Personalplanung

Quelle: Jörg Augenstein
Für Personal- und Strukturplanung genügen mir ein Zimmer mit PC und die Kenntnisse, die ich mir aus der Landeskirche im Laufe der Zeit erworben habe. Diese Abteilung hat Werkstattcharakter.


Hier werden Entscheidungen vorbereitet und umgesetzt, von denen einige recht tiefgreifende Veränderungen bewirken.

Einiges davon können Sie auf diesen Seiten entdecken.

 

Stellenkürzungen

1992 und dann noch einmal 1994 hatte die Landessynode Stellenkürzungen in allen Arbeitsfeldern der Landeskirche beschlossen. Anlass waren zurückgehende Finanzmittel und ein absehbarer langfristiger Rückgang der Mitgliederzahlen auf Grund der demografischen Entwicklung.

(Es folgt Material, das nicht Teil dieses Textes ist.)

-- ==== Sys2Proof/Laws/KeptCores.lean ====
section
/-!
SUPPORT. `Good` is kept by the operations of the cores, the DMA engines, the Rasp and the jigs: one lemma for each (Laws/Kept.lean).
-/
namespace Sys2Proof.Machine

set_option linter.unusedSimpArgs false
variable {q : List Instr} {f : Nat}

/-! ### CoreOps -/

@[simp] theorem good_scrambleK (s : State) (x1) (h : Good q f s) : Good q f (scrambleK s x1) := kept_fresh 16 h
@[simp] theorem good_dropLock (s : State) (x1) (h : Good q f s) : Good q f (dropLock s x1) := by
  unfold dropLock
  simp (maxDischargeDepth := 40) [h]
@[simp] theorem good_withdrawRlock (s : State) (x1) (h : Good q f s) : Good q f (withdrawRlock s x1) := h
@[simp] theorem good_killYounger (s : State) (x1) (h : Good q f s) : Good q f (killYounger s x1) := by
  unfold killYounger
  simp (maxDischargeDepth := 40) [h]
@[simp] theorem good_releaseLock (s : State) (x1) (h : Good q f s) : Good q f (releaseLock s x1) := by
  unfold releaseLock
  simp (maxDischargeDepth := 40) [h]
@[simp] theorem good_takeException (s : State) (x1 x2 x3 x4) (h : Good q f s) : Good q f (takeException s x1 x2 x3 x4) := by
  unfold takeException
  simp (maxDischargeDepth := 40) [h]
@[simp] theorem good_cleanLine (s : State) (x1 x2) (h : Good q f s) : Good q f (cleanLine s x1 x2) := by
  unfold cleanLine
  dsimp only
  repeat' split
  all_goals simp (maxDischargeDepth := 40) [h]
@[simp] theorem good_discardLine (s : State) (x1 x2) (h : Good q f s) : Good q f (discardLine s x1 x2) := h
@[simp] theorem good_evictFor (s : State) (x1) (h : Good q f s) : Good q f (evictFor s x1) := by
  unfold evictFor
  dsimp only
  repeat' split
  all_goals simp (maxDischargeDepth := 40) [h]
@[simp] theorem good_clearWords (s : State) (x1) (h : Good q f s) : Good q f (clearWords s x1) := h
@[simp] theorem good_holdLine (s : State) (x1 x2 x3) (h : Good q f s) : Good q f (holdLine s x1 x2 x3).2 := by
  have hk := good_evictFor s x1 h
  unfold holdLine clearWords
  exact hk
@[simp] theorem good_fillLine (s : State) (x1 x2) (h : Good q f s) : Good q f (fillLine s x1 x2).2.2 := by
  have hk := good_memRead s (corePart s x1) (x2 / 64 * 64) 64 h
  unfold fillLine
  split <;> rename_i e <;> rw [e] at hk
  · exact good_holdLine _ _ _ _ hk
  · exact hk
@[simp] theorem good_cacheLine (s : State) (x1 x2 x3 x4) (h : Good q f s) : Good q f (cacheLine s x1 x2 x3 x4).2.2 := by
  unfold cacheLine
  dsimp only
  split
  · rename_i e _
    generalize (if e.2.core != x1 then _ else _ : List Nat) = ws
    have hk := good_readWords s ws h
    split
    · exact h
    · split
      · exact good_fillLine _ _ _ (good_bump _ _ _ (good_clearWords _ _ h))
      · split <;> rename_i w <;> rw [w] at hk
        · split
          · exact hk
          · exact good_holdLine _ _ _ _ hk
        · exact hk
  · exact good_fillLine _ _ _ h
@[simp] theorem good_walk (s : State) (x1 x2 x3 x4) (h : Good q f s) : Good q f (walk s x1 x2 x3 x4).2 := by
  induction x4 generalizing s x3 with
  | zero => exact h
  | succ k ih =>
    unfold walk
    have hk := good_cacheLine s x1 (x3 + 8 * fld x2 (12 + 9 * k) 9) 8 false h
    dsimp only
    split <;> rename_i e <;> rw [e] at hk
    · repeat' split
      all_goals first | exact hk | exact ih _ _ hk
    · exact hk
@[simp] theorem good_translate (s : State) (x1 x2 x3) (h : Good q f s) : Good q f (translate s x1 x2 x3).2 := by
  have hk := good_walk s x1 x2 (fld (getCore s x1).ptbr.toNat 12 36 * 4096) 4 h
  unfold translate
  dsimp only
  generalize walk s x1 x2 (fld (getCore s x1).ptbr.toNat 12 36 * 4096) 4 = w at hk ⊢
  obtain ⟨w, t⟩ := w
  split
  · exact h
  · by_cases hc : fld x2 48 16 ≠ (if bit x2 47 then 0xFFFF else 0)
    · rw [if_pos hc]; exact h
    · rw [if_neg hc]
      split
      · rename_i e
        split at e
        · cases e
        · cases w with
          | error x => cases e; exact hk
          | ok x => cases e
      · rename_i u e
        have hu : Good q f u := by
          split at e
          · cases e; exact h
          · cases w with
            | error x => cases e
            | ok x => cases e; exact good_updCore _ _ _ hk
        split
        · exact hu
        · exact hu
@[simp] theorem good_physRead (s : State) (x1 x2 x3 x4) (h : Good q f s) : Good q f (physRead s x1 x2 x3 x4).2.2 := by
  unfold physRead
  split
  · exact good_spaceRead _ _ _ _ h
  · split
    · have hk := good_cacheLine s x1 x2 x3 false h
      split <;> rename_i e <;> rw [e] at hk <;> exact hk
    · exact good_memRead _ _ _ _ h
@[simp] theorem good_coreLoad (s : State) (x1 x2 x3 x4) (h : Good q f s) : Good q f (coreLoad s x1 x2 x3 x4).state := by
  unfold coreLoad
  dsimp only
  repeat' split
  all_goals
    try have e0 := ‹translate _ _ _ _ = _›
    try have k0 := good_eq2 (q := q) (f := f) e0 (by first | (simp (maxDischargeDepth := 40) [h]; done))
    try have e1 := ‹physRead _ _ _ _ _ = _›
    try have k1 := good_eq22 (q := q) (f := f) e1 (by first | (simp (maxDischargeDepth := 40) [h, k0]; done) | (simp (maxDischargeDepth := 40) [h]; done) | (simp (maxDischargeDepth := 40) [h, k0]; done))
    first
        | simp +contextual (maxDischargeDepth := 40) [h]; done
        | simp +contextual (maxDischargeDepth := 40) [h, k0]; done
        | simp +contextual (maxDischargeDepth := 40) [h, k1]; done
        | simp +contextual (maxDischargeDepth := 40) [h, k0, k1]; done
@[simp] theorem good_storeCheck (s : State) (x1 x2 x3 x4) (h : Good q f s) : Good q f (storeCheck s x1 x2 x3 x4).2 := by
  unfold storeCheck
  repeat' split
  all_goals
    try have e0 := ‹translate _ _ _ _ = _›
    try have k0 := good_eq2 (q := q) (f := f) e0 (by first | (simp (maxDischargeDepth := 40) [h]; done))
    first
        | simp +contextual (maxDischargeDepth := 40) [h]; done
        | simp +contextual (maxDischargeDepth := 40) [h, k0]; done
@[simp] theorem good_devStore (s : State) (x1 x2 x3) (h : Good q f s) : Good q f (devStore s x1 x2 x3).2 := by
  unfold devStore
  extract_lets s1
  have hd : Good q f s1 := h
  clear_value s1
  split
  · exact hd
  · dsimp only
    exact good_sendPkt s1 _ _ hd
@[simp] theorem good_physStore (s : State) (x1 x2 x3 x4) (h : Good q f s) : Good q f (physStore s x1 x2 x3 x4).2 := by
  unfold physStore
  split
  · exact good_devStore _ _ _ _ h
  · split
    · have hk := good_cacheLine s x1 x2 x4.length true h
      split <;> rename_i e <;> rw [e] at hk <;> exact hk
    · exact good_memWrite _ _ _ _ h
@[simp] theorem good_noteStoreErr (s : State) (x1 x2 x3) (h : Good q f s) : Good q f (noteStoreErr s x1 x2 x3) := by
  unfold noteStoreErr
  simp (maxDischargeDepth := 40) [h]
@[simp] theorem good_physWrite (s : State) (x1 x2 x3 x4 x5) (h : Good q f s) : Good q f (physWrite s x1 x2 x3 x4 x5) := by
  unfold physWrite
  exact good_noteStoreErr _ _ _ _ (good_physStore _ _ _ _ _ h)
@[simp] theorem good_coreStore (s : State) (x1 x2 x3 x4) (h : Good q f s) : Good q f (coreStore s x1 x2 x3 x4).state := by
  unfold coreStore
  repeat' split
  all_goals
    try have e0 := ‹storeCheck _ _ _ _ _ = _›
    try have k0 := good_eq2 (q := q) (f := f) e0 (by first | (simp (maxDischargeDepth := 40) [h]; done))
    first
        | simp +contextual (maxDischargeDepth := 40) [h]; done
        | simp +contextual (maxDischargeDepth := 40) [h, k0]; done
@[simp] theorem good_fetchCheck (s : State) (x1) (h : Good q f s) : Good q f (fetchCheck s x1).2 := by
  have hk := good_translate s x1 (getCore s x1).pc.toNat .fetch h
  unfold fetchCheck
  dsimp only
  split <;> rename_i e <;> rw [e] at hk
  · exact hk
  · exact hk
  · split
    · exact hk
    · split
      · exact hk
      · rename_i s' _ _
        split <;> rename_i e' <;> exact good_eq22 e' (good_physRead s' x1 _ 4 _ hk)
@[simp] theorem good_retire (s : State) (x1 x2) (h : Good q f s) : Good q f (retire s x1 x2) := h
@[simp] theorem good_goTo (s : State) (x1 x2) (h : Good q f s) : Good q f (goTo s x1 x2) := h
@[simp] theorem good_instr (s : State) (x1 x2 x3 x4 x5) (body : State → IRes) (hb : ∀ t, Good q f t → Good q f (body t).state)
    (h : Good q f s) : Good q f (instr s x1 x2 x3 x4 x5 body) := by
  unfold instr
  have hf := good_fetchCheck s x1 h
  dsimp only
  split
  · exact h
  · split <;> rename_i s' e <;> rw [e] at hf
    · simp (maxDischargeDepth := 40) [hf]
    · have hk := hb s' hf
      repeat' split
      all_goals first
        | simp (maxDischargeDepth := 40) [hf]; done
        | rename_i e; rw [e] at hk; simp at hk; simp (maxDischargeDepth := 40) [hk]

/-! ### HarzarScalar -/

@[simp] theorem good_illegalWord (s : State) (x1 x2) (h : Good q f s) : Good q f (illegalWord s x1 x2) := by
  unfold illegalWord
  simp (maxDischargeDepth := 40) [h]
@[simp] theorem good_atomicBody (s : State) (x1 x2 x3 x4 x5 x6) (h : Good q f s) : Good q f (atomicBody s x1 x2 x3 x4 x5 x6).state := by
  unfold atomicBody
  dsimp only
  repeat' split
  all_goals
    try have e0 := ‹storeCheck _ _ _ _ _ = _›
    try have k0 := good_eq2 (q := q) (f := f) e0 (by first | (simp (maxDischargeDepth := 40) [h]; done))
    try have e1 := ‹memAtomic _ _ _ _ _ _ _ = _›
    try have k1 := good_eq22 (q := q) (f := f) e1 (by first | (simp (maxDischargeDepth := 40) [h, k0]; done) | (simp (maxDischargeDepth := 40) [h]; done) | (simp (maxDischargeDepth := 40) [h, k0]; done))
    first
        | simp +contextual (maxDischargeDepth := 40) [h]; done
        | simp +contextual (maxDischargeDepth := 40) [h, k0]; done
        | simp +contextual (maxDischargeDepth := 40) [h, k1]; done
        | simp +contextual (maxDischargeDepth := 40) [h, k0, k1]; done

/-! ### HarzarSystem -/

@[simp] theorem good_takeAbort (s : State) (x1 x2 x3) (h : Good q f s) : Good q f (takeAbort s x1 x2 x3) := by
  unfold takeAbort
  dsimp only
  repeat' split
  all_goals
    first
        | simp +contextual (maxDischargeDepth := 40) [h]; done
@[simp] theorem good_checkVotes (s : State) (x1) (h : Good q f s) : Good q f (checkVotes s x1) := by
  unfold checkVotes
  repeat' split
  all_goals simp +contextual (maxDischargeDepth := 40) [h]
@[simp] theorem good_completeWait (s : State) (x1 x2 x3) (h : Good q f s) : Good q f (completeWait s x1 x2 x3) := h
@[simp] theorem good_waitBody (s : State) (x1) (h : Good q f s) : Good q f (waitBody s x1).state := by
  unfold waitBody
  dsimp only
  repeat' split
  all_goals simp (maxDischargeDepth := 40) [h]
@[simp] theorem good_srRead (s : State) (x1 x2) (h : Good q f s) : Good q f (srRead s x1 x2).2 := by
  unfold srRead
  dsimp only
  repeat' split
  all_goals simp (maxDischargeDepth := 40) [h]
@[simp] theorem good_srInstr (s : State) (x1 x2 x3 x4 x5 x6 x7 x8) (h : Good q f s) : Good q f (srInstr s x1 x2 x3 x4 x5 x6 x7 x8) := by
  unfold srInstr
  dsimp only
  repeat' split
  all_goals simp +contextual (maxDischargeDepth := 40) [h]
@[simp] theorem good_cacheable (s : State) (x1 x2) (h : Good q f s) : Good q f (cacheable s x1 x2).2 := by
  unfold cacheable
  repeat' split
  all_goals
    try have e0 := ‹translate _ _ _ _ = _›
    try have k0 := good_eq2 (q := q) (f := f) e0 (by first | (simp (maxDischargeDepth := 40) [h]; done))
    first
        | simp +contextual (maxDischargeDepth := 40) [h]; done
        | simp +contextual (maxDischargeDepth := 40) [h, k0]; done
@[simp] theorem good_lineOp (s : State) (x1 x2) (g : State → Nat → State) (hg : ∀ t a, Good q f t → Good q f (g t a))
    (h : Good q f s) : Good q f (lineOp s x1 x2 g).state := by
  have hk := good_cacheable s x1 (gRead (getCore s x1) x2.toNat) h
  unfold lineOp
  split <;> rename_i e <;> rw [e] at hk
  · exact hg _ _ hk
  · exact hk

Auch die Stellen für den Pfarrdienst in den Gemeinden mussten reduziert werden. Insgesamt waren es 100 Stellen. Die Umsetzung lag bei den Kirchenbezirken. Schwierige Entscheidungen mussten getroffen werden. Jetzt, nachdem diese Planungsphase nahezu abgeschlossen ist, stellt der Abschlussbericht fest: "Neben dem Dank für alle Mühe und Zeit, die in diesen Prozess der Stellenreduzierung und Neuordnung des Dienstes in vielen Sitzungen und Gesprächen investiert werden musste, ist eben diese Leistung für die Gestaltung und Neuordnung des Dienstes besonders zu nennen und zu würdigen."

Entwicklungen und Trends

Personalplanung live - Die Zukunft hat schon begonnen

Der Weg in ein neues Jahrtausend ist nicht der Beginn eines neuen Weges. Wir leben vielmehr in einem kleinen Abschnitt einer langen Geschichte unserer Kirche, und einer noch viel längeren Geschichte der Verheißung des Auferstandenen für seine Gemeinde. In diesem Sinne hat unsere Zukunft schon begonnen. Darauf können wir uns immer wieder beziehen, wenn es darum geht, über die nächsten Ziele und Perspektiven für die Organisation Landeskirche nachzudenken.

Statistische Daten

Beobachtungen zur Stellenverteilung zwischen Frauen und Männern in verschiedenen Arbeitsfeldern unserer Landeskirche

 Quelle: ekiba

Quelle: ekiba

1. Im Gemeindebereich wirkt noch deutlich nach, dass das Gemeindepfarramt lange Zeit den Männern vorbehalten war. In älteren Jahrgängen gibt es kaum Frauen, in den jungen Jahrgängen und bei der Übernahme sind bis zu 40 % Frauen. Das Bild wird sich im Laufe der Zeit stark verändern.

2. In den anderen Arbeitsfeldern haben sich die Verhältnisse schon verändert. Der Schuldienst beispielsweise ist auch für die Theologen und Theologinnen interessant, die Beruf und Familie miteinander verbinden wollen und dies über Teildienstverhältnisse versuchen zu organisieren.

Pfarrämter - Modelle

Teildienst im Pfarramt
Gemeinden erwarten immer eine Pfarrerin oder einen Pfarrer, die oder der mit vollem Einsatz arbeitet. Wer sich als Pfarrerin oder Pfarrer für einen Teildienst im Gemeindepfarramt interessiert, erwartet, dass es Freiräume gibt, an denen sie oder er erkennen kann, dass ein eingeschränktes Dienstverhältnis kein voller Dienst bei reduziertem Gehalt ist. Wie können beide Seiten dieses Problem lösen? Der Weg führt über eine gemeinsame Verständigung über die Arbeit in der Gemeinde und eine Zeitregelung, auf die sich die Verantwortlichen verständigen. Die hierzu angebotene Arbeitshilfe bezieht sich auf die Arbeit einer Pfarrerin oder eines Pfarrers im Teildienstverhältnis allein in einem Pfarramt. Die Chancen und Probleme von Stellenteilung werden darin nicht angesprochen.